Beyond that, it's been a nice addition to my fitness regimen (which has become a mainstay in my life). I recognize the glare of growing older, and I have not sunken into a carb-filled haze of self pity. I have taken control of that which I am able to, and I have done something about my surroundings.
It's strange - when I feel weary or unsure of myself, I blog more. When I feel secure, safe and sailing through the seas of this life with vigor and vitality, I don't blog.
Strange how that works.
There are days when I'm infinitesimally close to giving up on Journalism. It's become a garbage racket filled with old boys and old girls who don't want to give up the reigns because they fear for their job security instead of succumbing to the power of the written word.
They are pawns. And I play in their game.
But maybe that's all changing.
Music has always been where my heart is - and I've found some smalltown friends that I can play with. Friends who take me in for who I am, and who are keen to trade harmonies and melodies for hours on end.
So I'm gonna do that.
Fuck everything else.
For now, I grind and churn out paper in the office of my father. But when that is done, I feel that east coast is calling my name. I miss the atlantic. I miss my friends. I guess I just miss me.
When The Wind Talks Back
This highway, she's hotter than nine shades of hell
And rides are as scarce as the rain
When you're down to your last shuck with nothin' to sell
And too far away from the train
It's been a good month of Sundays
I had a tall drink of yesterday's wine
Left a lot of good friends, some sheets in the wind
and satisfied women behind
Ride me down easy, Lord - Ride me on down
Leave word in the dust where I lay
Say I'm easy come, easy go and easy to love when I stay
There are some nights, moments after the last speck of dusk light has flickered out beyond the soft horizon, that we can see a long ways.

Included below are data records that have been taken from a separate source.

section
variable (t v : Nat)
@[simp] theorem State.setTb_od : (s.setTb t v).od = s.od := rfl
@[simp] theorem State.setTb_chan : (s.setTb t v).chan = s.chan := rfl
@[simp] theorem State.setTb_slice : (s.setTb t v).slice = s.slice := rfl
@[simp] theorem State.setTb_grp : (s.setTb t v).grp = s.grp := rfl
@[simp] theorem State.setTb_sess : (s.setTb t v).sess = s.sess := rfl
@[simp] theorem State.setTb_orphans : (s.setTb t v).orphans = s.orphans := rfl
@[simp] theorem State.setTb_pend : (s.setTb t v).pend = s.pend := rfl
@[simp] theorem State.setTb_cal : (s.setTb t v).cal = s.cal := rfl
@[simp] theorem State.setTb_sweep : (s.setTb t v).sweep = s.sweep := rfl
@[simp] theorem State.setTb_flt : (s.setTb t v).flt = s.flt := rfl
@[simp] theorem State.setTb_rtr : (s.setTb t v).rtr = s.rtr := rfl
@[simp] theorem State.setTb_mtx : (s.setTb t v).mtx = s.mtx := rfl
@[simp] theorem State.setTb_sp0 : (s.setTb t v).sp0 = s.sp0 := rfl
@[simp] theorem State.setTb_sp1 : (s.setTb t v).sp1 = s.sp1 := rfl
@[simp] theorem State.setTb_mbox : (s.setTb t v).mbox = s.mbox := rfl
@[simp] theorem State.setTb_net0 : (s.setTb t v).net0 = s.net0 := rfl
@[simp] theorem State.setTb_net1 : (s.setTb t v).net1 = s.net1 := rfl
@[simp] theorem State.setTb_strm : (s.setTb t v).strm = s.strm := rfl
@[simp] theorem State.setTb_pair : (s.setTb t v).pair = s.pair := rfl
@[simp] theorem State.setTb_cfg : (s.setTb t v).cfg = s.cfg := rfl
@[simp] theorem State.setTb_nvm : (s.setTb t v).nvm = s.nvm := rfl
@[simp] theorem State.setTb_pwr : (s.setTb t v).pwr = s.pwr := rfl
@[simp] theorem State.setTb_drn : (s.setTb t v).drn = s.drn := rfl
@[simp] theorem State.setTb_mtrgo : (s.setTb t v).mtrgo = s.mtrgo := rfl
@[simp] theorem State.setTb_latch : (s.setTb t v).latch = s.latch := rfl
@[simp] theorem State.setTb_cause : (s.setTb t v).cause = s.cause := rfl
@[simp] theorem State.setTb_stopCause : (s.setTb t v).stopCause = s.stopCause := rfl
@[simp] theorem State.setTb_safeBreak : (s.setTb t v).safeBreak = s.safeBreak := rfl
@[simp] theorem State.setTb_nSafe : (s.setTb t v).nSafe = s.nSafe := rfl
@[simp] theorem State.setTb_tx : (s.setTb t v).tx = s.tx := rfl
@[simp] theorem State.setTb_fresh : (s.setTb t v).fresh = s.fresh := rfl
@[simp] theorem State.setTb_pending : (s.setTb t v).pending = s.pending := rfl
end

section
variable (c : Nat) (f : Hold → Hold)
@[simp] theorem State.modHold_od : (s.modHold c f).od = s.od := rfl
@[simp] theorem State.modHold_slice : (s.modHold c f).slice = s.slice := rfl
@[simp] theorem State.modHold_grp : (s.modHold c f).grp = s.grp := rfl
@[simp] theorem State.modHold_sess : (s.modHold c f).sess = s.sess := rfl
@[simp] theorem State.modHold_orphans : (s.modHold c f).orphans = s.orphans := rfl
@[simp] theorem State.modHold_pend : (s.modHold c f).pend = s.pend := rfl
@[simp] theorem State.modHold_cal : (s.modHold c f).cal = s.cal := rfl
@[simp] theorem State.modHold_sweep : (s.modHold c f).sweep = s.sweep := rfl
@[simp] theorem State.modHold_flt : (s.modHold c f).flt = s.flt := rfl
@[simp] theorem State.modHold_rtr : (s.modHold c f).rtr = s.rtr := rfl
@[simp] theorem State.modHold_mtx : (s.modHold c f).mtx = s.mtx := rfl
@[simp] theorem State.modHold_sp0 : (s.modHold c f).sp0 = s.sp0 := rfl
@[simp] theorem State.modHold_sp1 : (s.modHold c f).sp1 = s.sp1 := rfl
@[simp] theorem State.modHold_mbox : (s.modHold c f).mbox = s.mbox := rfl
@[simp] theorem State.modHold_net0 : (s.modHold c f).net0 = s.net0 := rfl
@[simp] theorem State.modHold_net1 : (s.modHold c f).net1 = s.net1 := rfl
@[simp] theorem State.modHold_strm : (s.modHold c f).strm = s.strm := rfl
@[simp] theorem State.modHold_clk : (s.modHold c f).clk = s.clk := rfl
@[simp] theorem State.modHold_pair : (s.modHold c f).pair = s.pair := rfl
@[simp] theorem State.modHold_cfg : (s.modHold c f).cfg = s.cfg := rfl
@[simp] theorem State.modHold_nvm : (s.modHold c f).nvm = s.nvm := rfl
@[simp] theorem State.modHold_pwr : (s.modHold c f).pwr = s.pwr := rfl
@[simp] theorem State.modHold_drn : (s.modHold c f).drn = s.drn := rfl
@[simp] theorem State.modHold_mtrgo : (s.modHold c f).mtrgo = s.mtrgo := rfl
@[simp] theorem State.modHold_latch : (s.modHold c f).latch = s.latch := rfl
@[simp] theorem State.modHold_cause : (s.modHold c f).cause = s.cause := rfl
@[simp] theorem State.modHold_stopCause : (s.modHold c f).stopCause = s.stopCause := rfl
@[simp] theorem State.modHold_safeBreak : (s.modHold c f).safeBreak = s.safeBreak := rfl
@[simp] theorem State.modHold_nSafe : (s.modHold c f).nSafe = s.nSafe := rfl
@[simp] theorem State.modHold_tx : (s.modHold c f).tx = s.tx := rfl
@[simp] theorem State.modHold_fresh : (s.modHold c f).fresh = s.fresh := rfl
@[simp] theorem State.modHold_pending : (s.modHold c f).pending = s.pending := rfl
end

This is one of those very nights.
We go through phases and stages in this life. Sometimes we repeat, and sometimes we re-learn but we always, always, always ALWAYS fuck things up. One can spend a life trying the right the muddy trail of wrongs that skews out behind us, in the crusty tapestry of our path - but there is no cleaning that can take that away. No sweeping. No purging. What we've done has been done - and it will always be done. Nothing can be undone.
I think I'm realizing that I can be a difficult person to love.

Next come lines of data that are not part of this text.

-- ==== Sys2Proof/Tests/Slice0.lean ====
section
/-! SUPPORT. Tests: what the checks of well-formedness refuse, what single commands do, and states that meet the statements'
hypotheses. -/
open Sys2Proof Sys2Proof.Machine

/-- The session takes the write and it passes its checks. -/
def Sys2Proof.Machine.State.passes (s : State) (h : Hdr) (o : Obj) (k e : Nat) (w : WireVal) (v : Val) : Bool :=
  let t := s.taken h (.write (.obj o k e) w)
  s.takes h (.write (.obj o k e) w) && decodeVal o.desc.ty w == some v
    && (t.writeCheck o k h.sess (t.secureOf h) (some v)).isNone && (t.deviceCheck o k v.int).isNone

theorem Sys2Proof.Machine.State.passes_mayWrite {s : State} {h : Hdr} {o : Obj} {k e : Nat} {w : WireVal} {v : Val}
    (p : s.passes h o k e w v = true) :
    s.takes h (.write (.obj o k e) w) = true ∧ (s.taken h (.write (.obj o k e) w)).mayWrite h o k w v := by
  simpa [State.passes, State.mayWrite, and_assoc] using p

namespace Sys2Proof.Tests

/-- A device in RUN, 10000 s after reset, with every timebase good. -/
def run : State :=
  { pwr := { stage := 5 }, sp0 := { on := true }, sp1 := { on := true }
    clk := { up := 10000000000000, tb := (rangeFrom 0 25).map fun t => (t, 2) } }

/-- The device in stage `n` of its boot. -/
def stage (n : Nat) : State := { pwr := { stage := n } }

/-- NET0 up with address 5, and a plain session 1 of peer 7, UDP port 9. -/
def net : State :=
  { run with net0 := { link := true, goodFrom := some 0 }, sess := [(1, { kind := 1, ip := 7, udp := 9 })] }.wr .NET_IP 0 0 5

/-- The session's first request. -/
def h1 : Hdr := ⟨1, 0, 7, 9, 0, none, 0⟩

/-- The same session, secure, and its first request with the MAC that passes. -/
def sec : State := net.modSe 1 fun x => { x with kind := 2 }
def h2 : Hdr := ⟨1, 0, 7, 9, 0, some true, 0⟩

/-- The session's group 0 with both engines running. -/
def live : State :=
  ((net.wr .CTL_RUN 0 0 1).wr .FILT_RUN 0 0 1).modGr 0 fun r => { r with ctl := true, filt := .running }

/-- A pair that forms. -/
def form : State := ((run.wr .PAIR_EN 0 0 1).wr .PAIR_LANES 0 0 3).wr .PAIR_STATE 0 0 1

I have regrets. I wish I'd done certain things differently, and I wish, at times, that I could have opened my thinking to beyond my own sub-galactic, tiny sphere of existence. Sometimes, the city heart in me would polarize everything around me and pedestalize my efforts, including those who loved and wanted the best for me.
And there are even some nights where the soft, warm tears will show up - life a shiver up your spine that you just can't shake. But it's always in those moist-lens moments that I feel the most thankful. It is in that frightful but epiphanal span that I feel the most awake - and the most alive. For as the teary regrets drizzle, I am often overwhelmed with a wide-eyed, soul-stinging gratitude.

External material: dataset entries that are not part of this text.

-- ==== Sys2Proof/Syntax.lean ====
section
/-! DEFINITION. The instructions: one constructor per row of spec/opcode_table.json. -/

namespace Sys2Proof

/-- The rows of the opcode table: six host operations (R61), four micro-ops (R62), seventeen controller commands
(R68, R73) and five data formats (R63 to R67). -/
inductive Instr where
  -- host operations, format HOSTOP
  | construct (req : ConstructReq)
  | setWindow (req : WindowReq)
  | display (imgW imgH : Word16) (img : List Byte)
  | setBacklight (on : Level)
  | getWidth
  | getHeight
  -- micro-ops, format UOP
  | line (name : LineName) (level : Level)
  | wait (ms : BitVec 16)
  | cmd (c : Byte)
  | dat (bytes : List Byte)
  -- controller commands, format DCS
  | swreset
  | slpout
  | frmctr
  | pwctrA
  | pwctrB
  | pwctrC
  | invoff
  | invon
  | madctl
  | colmod
  | caset
  | raset
  | ramwr
  | gmctrp
  | gmctrn
  | noron
  | dispon
  -- data formats
  | rgb888 (r g b : Byte)
  | pix565 (r : BitVec 5) (g : BitVec 6) (b : BitVec 5)
  | pixbytes (first second : Byte)
  | addr4 (s e : Word16)
  | triple (entry : Triple)
deriving DecidableEq, Repr

end Sys2Proof
end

I have been more than blessed to live the life that I've lived, and to have accrued the dog-eared, voluminous books of experience on the shelves of my heart.
But those shelves have room. There is still writing left to do. In fact, there always is, isn't there?
Lately, I've been visiting a farm from time to time with some small-town country pals. With the spring coming, just the deep-pink sunset view alone is worth the cost of the trip. The farm simplifies things, and the people I go with make me believe that there is something worth digging for in the mines of this life. The somber act of watching a horse and a donkey eat hay is so simplistic - and yet, it is enchanting. When you really let the truth sink in, and grasp that there really is life behind EVERY layer of what we see, you find it.
I remain the rappin' cowboy, and my meandering stereo switches between Waylon, the Beasties, Cash, Tribe and many more. I saunter on. Ten gallon hat tilted. Beats pumpin'.
Maybe I'll see ya. Maybe I won't. Whatever happens, keep being you.